Count number of words in string

Counting the number of words can be a bit tricky based on requirements, should you split word on whitespace, a specified length or should you only count a distinct set of words. This example will show how to count the number of words in a string by breaking it apart by whitespace. A related example shows how to count distinct words in a file.

Straight up Java

StringTokenizer uses the space character, the tab character, the newline character, the carriage-return character, and the form-feed character (" \t\n\r\f") as a set of predefined delimiters to split a string. countTokens() will return the number of tokens remaining in the current delimiter set which results in the number of words in a string. One thing to note is that the delimiters themselves will not be treated as tokens.

@Test
public void count_words_in_string_java() {
    StringTokenizer stringTokenizer = new StringTokenizer(phrase);
    assertEquals(8, stringTokenizer.countTokens());
}

Java 8

Calling the String.split() passing in a space as a delimiter will break the string into an array of words.
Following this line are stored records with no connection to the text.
/-- 30_encoding.md R44: the operation a byte selects depends on the control state and on nothing else; `0x24` is a sync byte
in `Idle`, a mismatch in `SawSync1`, and data in `AwaitingLow` and `AwaitingHigh`. -/
def Obligations.MeaningOfAByteDependsOnTheControlStateOnly : Prop :=
  (∀ (s u : State) (b : Byte), s.ports.event = .byte b → u.ports.event = .byte b → s.state = u.state →
    decode s.stepWord = decode u.stepWord) ∧
  ∀ s : State, s.ports.event = .byte 0x24#8 →
    (s.state = .idle → decode s.stepWord = .idleSync1) ∧
    (s.state = .sawSync1 → decode s.stepWord = .sync1Resync 0x24#8) ∧
    (s.state = .awaitingLow → decode s.stepWord = .lowCapture 0x24#8) ∧
    (s.state = .awaitingHigh → decode s.stepWord = .highEmit 0x24#8)

/-- 10_state.md R12, R13, R17: `low` changes in no step but one that takes a byte in `AwaitingLow`; that step writes all 16
bits. -/
def Obligations.LowIsWrittenOnlyInAwaitingLow : Prop :=
  ∀ s t : State, step s = .next t →
    (∀ b, s.state = .awaitingLow → s.ports.event = .byte b →
      t.low.extractLsb' 8 8 = 0x00#8 ∧ t.low.extractLsb' 0 8 = b) ∧
    ((s.state ≠ .awaitingLow ∨ ∀ b, s.ports.event ≠ .byte b) → t.low = s.low)

/-- 10_state.md R15, R17: a `NoByte` step writes nothing, a `Reset` step writes `Idle`. -/
def Obligations.ControlStateMovesOnByteAndResetOnly : Prop :=
  ∀ s t : State, step s = .next t →
    (s.ports.event = .noByte → t.state = s.state ∧ t.low = s.low) ∧
    (s.ports.event = .reset → t.state = .idle ∧ t.low = s.low)

/-- 30_encoding.md R38: the sync comparison is an exact 8-bit equality. -/
def Obligations.OnlyTheExactSyncBytesAdvance : Prop :=
  ∀ (s t : State) (b : Byte), s.ports.event = .byte b → step s = .next t →
    (s.state = .idle → (t.state = .sawSync1 ↔ b = 0x24#8) ∧ (b = 0xA4#8 → t.state = .idle)) ∧
    (s.state = .sawSync1 → (t.state = .awaitingLow ↔ b = 0x4D#8) ∧ (b = 0x6D#8 → t.state = .idle))

/-- 60_exceptions.md R74: `rst` wins and the byte is dropped; then `in_valid`; HIGH.EMIT writes `state` and emits in one
step. -/
def Obligations.PortPriorityPicksTheEvent : Prop :=
  ∀ (s : State) (p : PortIn) (rest : List PortIn), s.pending = p :: rest →
    (p.event = if p.rst then .reset else if p.inValid then .byte p.inByte else .noByte) ∧
    (p.rst = true → step s = .next
      { state := .idle, low := s.low, pending := rest, outputs := s.outputs ++ [none] }) ∧
    (p.rst = false → p.inValid = false → step s = .next
      { state := s.state, low := s.low, pending := rest, outputs := s.outputs ++ [none] }) ∧
    (p.rst = false → p.inValid = true → s.state = .awaitingHigh → step s = .next
      { state := .idle, low := s.low, pending := rest, outputs := s.outputs ++ [some s.low] })

/-- 20_memory.md R24: the output ports of a step show its output, and depend on the state registers and the inputs only. -/
def Obligations.OutputPortsShowTheStepsOutput : Prop :=
  (∀ s : State, ∃ t o, step s = .next t ∧ t.outputs = s.outputs ++ [o] ∧
    (∀ v, o = some v → s.outPort = { outValid := true, outReading := v }) ∧
    (o = none → s.outPort = { outValid := false, outReading := 0x0000#16 })) ∧
  ∀ s u : State, s.state = u.state → s.low = u.low → s.ports = u.ports → s.outPort = u.outPort

/-- What reset leaves: the reset state of the model is in `Idle` with nothing presented and nothing emitted, and a `Reset`
step from any state leaves `Idle` with `low` unchanged (10_state.md R18, 70_reset_and_hazards.md R85). What `low` holds in
`State.reset` is the model's choice (log entry 1) and nothing is said of it. -/
def Obligations.ResetLeavesIdleAndLowUnchanged : Prop :=
  State.reset.state = .idle ∧ State.reset.pending = [] ∧ State.reset.outputs = [] ∧
  ∀ (s : State) (p : PortIn) (rest : List PortIn), s.pending = p :: rest → p.rst = true →
    ∃ t, step s = .next t ∧ t.state = .idle ∧ t.low = s.low

/-- The model's choice (log entries 7 and 10): a step word placed for the next step is what that step decodes and runs. -/
def Obligations.PlacedStepWordRunsNext : Prop :=
  ∀ (s : State) (w : StepWord),
    decodeTableWord 16 w.toNat = some (decode w) ∧
    (s.withFetchWord 16 w.toNat).stepWord = w ∧
    step (s.withFetchWord 16 w.toNat) = exec (decode w)
      { state := ParserState.ofCode (w.extractLsb' 8 2), low := s.low, pending := s.pending, outputs := s.outputs }

/-! ## Invariant -/

/-- The invariant holds in the reset state, whatever `low` holds and whatever is to come. -/
def Obligations.ResetStateMeetsInv : Prop :=
  Inv State.reset ∧ ∀ (x : Word) (ins : List PortIn), Inv (State.launch x ins)

/-- Every step keeps the invariant, from every state that meets it. -/
def Obligations.EveryStepKeepsInv : Prop :=
  ∀ s t : State, Inv s → step s = .next t → Inv t

/-- 10_state.md R19, over runs from the reset state: in `AwaitingHigh`, `low` holds the most recent byte; and what `low` held
at power-on reaches neither the control state nor an output. -/
def Obligations.LowHoldsTheMostRecentByteInAwaitingHigh : Prop :=
  (∀ (x : Word) (ins : List PortIn), ((State.launch x []).after ins).state = .awaitingHigh →
    ((State.launch x []).after ins).low.extractLsb' 8 8 = 0x00#8 ∧
    (ins.filterMap fun p => p.event.byte?).getLast? =
      some (((State.launch x []).after ins).low.extractLsb' 0 8)) ∧
  ∀ (x y : Word) (ins : List PortIn),
    ((State.launch x []).after ins).state = ((State.launch y []).after ins).state ∧
    ((State.launch x []).after ins).outputs = ((State.launch y []).after ins).outputs

/-! ## Noninterference -/

/-- 10_state.md R13, R19: outside `AwaitingHigh` the content of `low` has no influence on anything that follows. -/
def Obligations.StaleLowNeverReachesAnOutput : Prop :=
  ∀ (s : State) (x y : Word) (ins : List PortIn), s.state ≠ .awaitingHigh →
    ({ s with low := x }).outputsOf ins = ({ s with low := y }).outputsOf ins ∧
    (({ s with low := x }).after ins).state = (({ s with low := y }).after ins).state

/-- 20_memory.md R32: the output does not feed back. -/
def Obligations.EarlierOutputsDoNotFeedBack : Prop :=
  ∀ (s : State) (os : List (Option Reading)) (ins : List PortIn),
    ({ s with outputs := os }).outputsOf ins = s.outputsOf ins ∧
    (({ s with outputs := os }).after ins).state = (s.after ins).state ∧
    (({ s with outputs := os }).after ins).low = (s.after ins).low

/-- 42_step_and_stream.md R59, 20_memory.md R21: the behaviour on a prefix does not depend on what follows, and a run goes on
from the end state of its prefix. -/
def Obligations.PrefixDoesNotDependOnWhatFollows : Prop :=
  ∀ (s : State) (xs ys zs : List PortIn),
    s.after (xs ++ ys) = (s.after xs).after ys ∧
    s.outputsOf (xs ++ ys) = s.outputsOf xs ++ (s.after xs).outputsOf ys ∧
    (s.outputsOf (xs ++ ys)).take xs.length = (s.outputsOf (xs ++ zs)).take xs.length

/-! ## Runs -/

/-- 42_step_and_stream.md R59: a run of the machine is the fold of the step function of R57 over the events of the samples;
samples beyond the run are left untouched. -/
def Obligations.RunIsTheFoldOfTheStepFunction : Prop :=
  ∀ (s : State) (ins rest : List PortIn),
    Sys2Proof.core.run ins.length (s.presented (ins ++ rest)) = .next
      { state := (feedAll s.state s.low (ins.map PortIn.event)).1.1
        low := (feedAll s.state s.low (ins.map PortIn.event)).1.2
        pending := rest
        outputs := s.outputs ++ (feedAll s.state s.low (ins.map PortIn.event)).2 }

/-- The run over any list of samples, as many steps as there are samples, answers the state that `after` names, with one
output per sample (42_step_and_stream.md R58, R59). The first clause lets a run go on when its samples are exhausted; there it
rests on the model's choice that such steps are `NoByte` steps (log entry 4), while R68 says that a run is over when its event
list is exhausted. -/
def Obligations.RunsNeverStop : Prop :=
  (∀ (n : Nat) (s : State), ∃ t, Sys2Proof.core.run n s = .next t) ∧
  ∀ (s : State) (ins : List PortIn),
    Sys2Proof.core.run ins.length (s.presented ins) = .next (s.after ins) ∧
    (s.outputsOf ins).length = ins.length ∧ (s.after ins).outputs = s.outputs ++ s.outputsOf ins

/-- 42_step_and_stream.md R68: `Idle` is reachable from every state, in at most two bytes, and in one from `SawSync1` and
`AwaitingHigh`. -/
def Obligations.IdleIsReachableWithinTwoBytes : Prop :=
  ∀ s : State, ∃ bs : List Byte, (s.after (samples bs)).state = .idle ∧ bs.length ≤ 2 ∧
    (s.state = .sawSync1 ∨ s.state = .awaitingHigh → bs.length ≤ 1)

/-- 42_step_and_stream.md R69: removing every `NoByte` event changes neither the end state nor the readings, and removes the
corresponding `none` outputs and nothing else. -/
def Obligations.NoByteEventsAreTransparent : Prop :=
  ∀ (s : State) (ins : List PortIn),
    (s.after (ins.filter fun p => p.event ≠ .noByte)).state = (s.after ins).state ∧
    (s.after (ins.filter fun p => p.event ≠ .noByte)).low = (s.after ins).low ∧
    readings (s.outputsOf (ins.filter fun p => p.event ≠ .noByte)) = readings (s.outputsOf ins) ∧
    s.outputsOf (ins.filter fun p => p.event ≠ .noByte) =
      ((ins.zip (s.outputsOf ins)).filter fun e => e.1.event ≠ .noByte).map Prod.snd ∧
    ∀ e ∈ ins.zip (s.outputsOf ins), e.1.event = .noByte → e.2 = none

/-- 42_step_and_stream.md R56, 60_exceptions.md R78: any number of `NoByte` steps changes nothing, whatever is on `in_byte`;
a frame in progress is waited for, and the first byte that comes then completes it. -/
def Obligations.GapsNeverAbandonAFrame : Prop :=
  ∀ (s : State) (junk : List Byte),
    s.after (junk.map PortIn.gap) =
      { state := s.state, low := s.low, pending := [],
        outputs := s.outputs ++ List.replicate junk.length none } ∧
    ∀ b : Byte, s.state = .awaitingHigh → s.after (junk.map PortIn.gap ++ [PortIn.ofByte b]) =
      { state := .idle, low := s.low, pending := [],
        outputs := s.outputs ++ List.replicate junk.length none ++ [some s.low] }

/-- 60_exceptions.md R83: without a `Reset`, `AwaitingLow` and `AwaitingHigh` are left by the payload bytes only. -/
def Obligations.OnlyResetLeavesAFrameEarly : Prop :=
  ∀ (s : State) (ins : List PortIn), (∀ p ∈ ins, p.event ≠ .reset) →
    (s.state = .awaitingLow → (ins.filterMap fun p => p.event.byte?).length = 0 →
      (s.after ins).state = .awaitingLow) ∧
    (s.state = .awaitingLow → (ins.filterMap fun p => p.event.byte?).length = 1 →
      (s.after ins).state = .awaitingHigh) ∧
    (s.state = .awaitingHigh → (ins.filterMap fun p => p.event.byte?).length = 0 →
      (s.after ins).state = .awaitingHigh)

/-- 70_reset_and_hazards.md R86: a `Reset` in any state discards the frame in progress, emits nothing, and the next byte is
looked at in `Idle`. -/
def Obligations.ResetDiscardsAFrameInProgress : Prop :=
  ∀ (s : State) (v : Bool) (junk b : Byte),
    s.after [{ rst := true, inValid := v, inByte := junk }] =
      { state := .idle, low := s.low, pending := [], outputs := s.outputs ++ [none] } ∧
    s.after [{ rst := true, inValid := v, inByte := junk }, PortIn.ofByte b] =
      { state := if b = 0x24#8 then .sawSync1 else .idle, low := s.low, pending := [],
        outputs := s.outputs ++ [none, none] }

/-! ## Laws of streams -/

/-- 42_step_and_stream.md R61, the emission law (counting bytes from 0 here: the rule's `b_i` is `bs[i - 1]`), with the rule's
own account of when the control state is `Idle`. -/
def Obligations.ReadingEmittedExactlyByAConsumedFrame : Prop :=
  ∀ (x : Word) (bs : List Byte),
    (∀ (i : Nat) (v : Reading), i < bs.length →
      (((State.launch x []).after (samples bs)).outputs[i]? = some (some v) ↔
        3 ≤ i ∧ ((State.launch x []).after (samples (bs.take (i - 3)))).state = .idle ∧
        bs[i - 3]? = some 0x24#8 ∧ bs[i - 2]? = some 0x4D#8 ∧
        ∃ l, bs[i - 1]? = some l ∧ v = l.setWidth 16)) ∧
    ∀ j : Nat, j ≤ bs.length →
      (((State.launch x []).after (samples (bs.take j))).state = .idle ↔
        j = 0 ∨
        (∃ b, bs[j - 1]? = some b ∧
          ((((State.launch x []).after (samples (bs.take (j - 1)))).state = .idle ∧ b ≠ 0x24#8) ∨
           (((State.launch x []).after (samples (bs.take (j - 1)))).state = .sawSync1 ∧ b ≠ 0x4D#8) ∨
           ((State.launch x []).after (samples (bs.take (j - 1)))).state = .awaitingHigh)))

/-- 42_step_and_stream.md R62, the idle law. -/
def Obligations.BytesOtherThanSync1LeaveIdleAlone : Prop :=
  ∀ (s : State) (bs : List Byte), s.state = .idle → (∀ b ∈ bs, b ≠ 0x24#8) →
    s.after (samples bs) =
      { state := .idle, low := s.low, pending := [], outputs := s.outputs ++ List.replicate bs.length none }

/-- 42_step_and_stream.md R63, the frame law, for any number of frames back to back: each frame `(L, H)` gives one reading,
`L`, in the step of its fourth byte. -/
def Obligations.BackToBackFramesGiveTheirLowBytes : Prop :=
  ∀ (s : State) (fs : List (Byte × Byte)), s.state = .idle →
    s.after (samples (fs.flatMap fun f => [0x24#8, 0x4D#8, f.1, f.2])) =
      { state := .idle
        low := (fs.getLast?.map fun f => f.1.setWidth 16).getD s.low
        pending := []
        outputs := s.outputs ++ fs.flatMap fun f => [none, none, none, some (f.1.setWidth 16)] }

/-- 42_step_and_stream.md R64, the resync law. -/
def Obligations.ResyncThenFrameGivesTheReading : Prop :=
  ∀ (s : State) (c l h : Byte), s.state = .idle → c ≠ 0x4D#8 →
    s.after (samples [0x24#8, c]) =
      { state := .idle, low := s.low, pending := [], outputs := s.outputs ++ [none, none] } ∧
    s.after (samples [0x24#8, c, 0x24#8, 0x4D#8, l, h]) =
      { state := .idle, low := l.setWidth 16, pending := [],
        outputs := s.outputs ++ [none, none, none, none, none, some (l.setWidth 16)] }

/-- 42_step_and_stream.md R65, the no-frame law, and that its converse does not hold. -/
def Obligations.NoMarkerBeforeTwoBytesNoReading : Prop :=
  (∀ (x : Word) (bs : List Byte),
    (¬ ∃ j, j + 3 < bs.length ∧ bs[j]? = some 0x24#8 ∧ bs[j + 1]? = some 0x4D#8) →
    readings ((State.launch x []).after (samples bs)).outputs = []) ∧
  ∃ bs : List Byte, (∃ j, j + 3 < bs.length ∧ bs[j]? = some 0x24#8 ∧ bs[j + 1]? = some 0x4D#8) ∧
    ∀ x : Word, readings ((State.launch x []).after (samples bs)).outputs = []

/-- 42_step_and_stream.md R66, the spacing law: readings are at least four bytes apart, `n` bytes give at most `n / 4` of
them, the block is in `Idle` after each, and back-to-back frames reach the bound. -/
def Obligations.ReadingsAreFourBytesApart : Prop :=
  (∀ (x : Word) (bs : List Byte),
    (readings ((State.launch x []).after (samples bs)).outputs).length ≤ bs.length / 4 ∧
    (∀ (i j : Nat) (v w : Reading), i < j →
      ((State.launch x []).after (samples bs)).outputs[i]? = some (some v) →
      ((State.launch x []).after (samples bs)).outputs[j]? = some (some w) → i + 4 ≤ j) ∧
    ∀ (i : Nat) (v : Reading), ((State.launch x []).after (samples bs)).outputs[i]? = some (some v) →
      ((State.launch x []).after (samples (bs.take (i + 1)))).state = .idle) ∧
  ∀ (x : Word) (fs : List (Byte × Byte)),
    (readings ((State.launch x []).after
      (samples (fs.flatMap fun f => [0x24#8, 0x4D#8, f.1, f.2]))).outputs).length =
      (fs.flatMap fun f => [0x24#8, 0x4D#8, f.1, f.2]).length / 4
Calling Arrays.stream().count() is a reduction operation to count the number of elements OR we could use the array.length attribute.

@Test
public void count_words_in_string_java8() throws IOException {
    assertEquals(8, Arrays.stream(phrase.split(" ")).count());
}

Google Guava

Guava Splitter will split a string on whitespace and then calling the size on the list will give us the number of words in a string.

@Test
public void count_words_in_string_guava() throws IOException {

    List<String> splitWords = Splitter.on(CharMatcher.WHITESPACE)
            .splitToList(phrase);
    assertEquals(8, splitWords.size());
}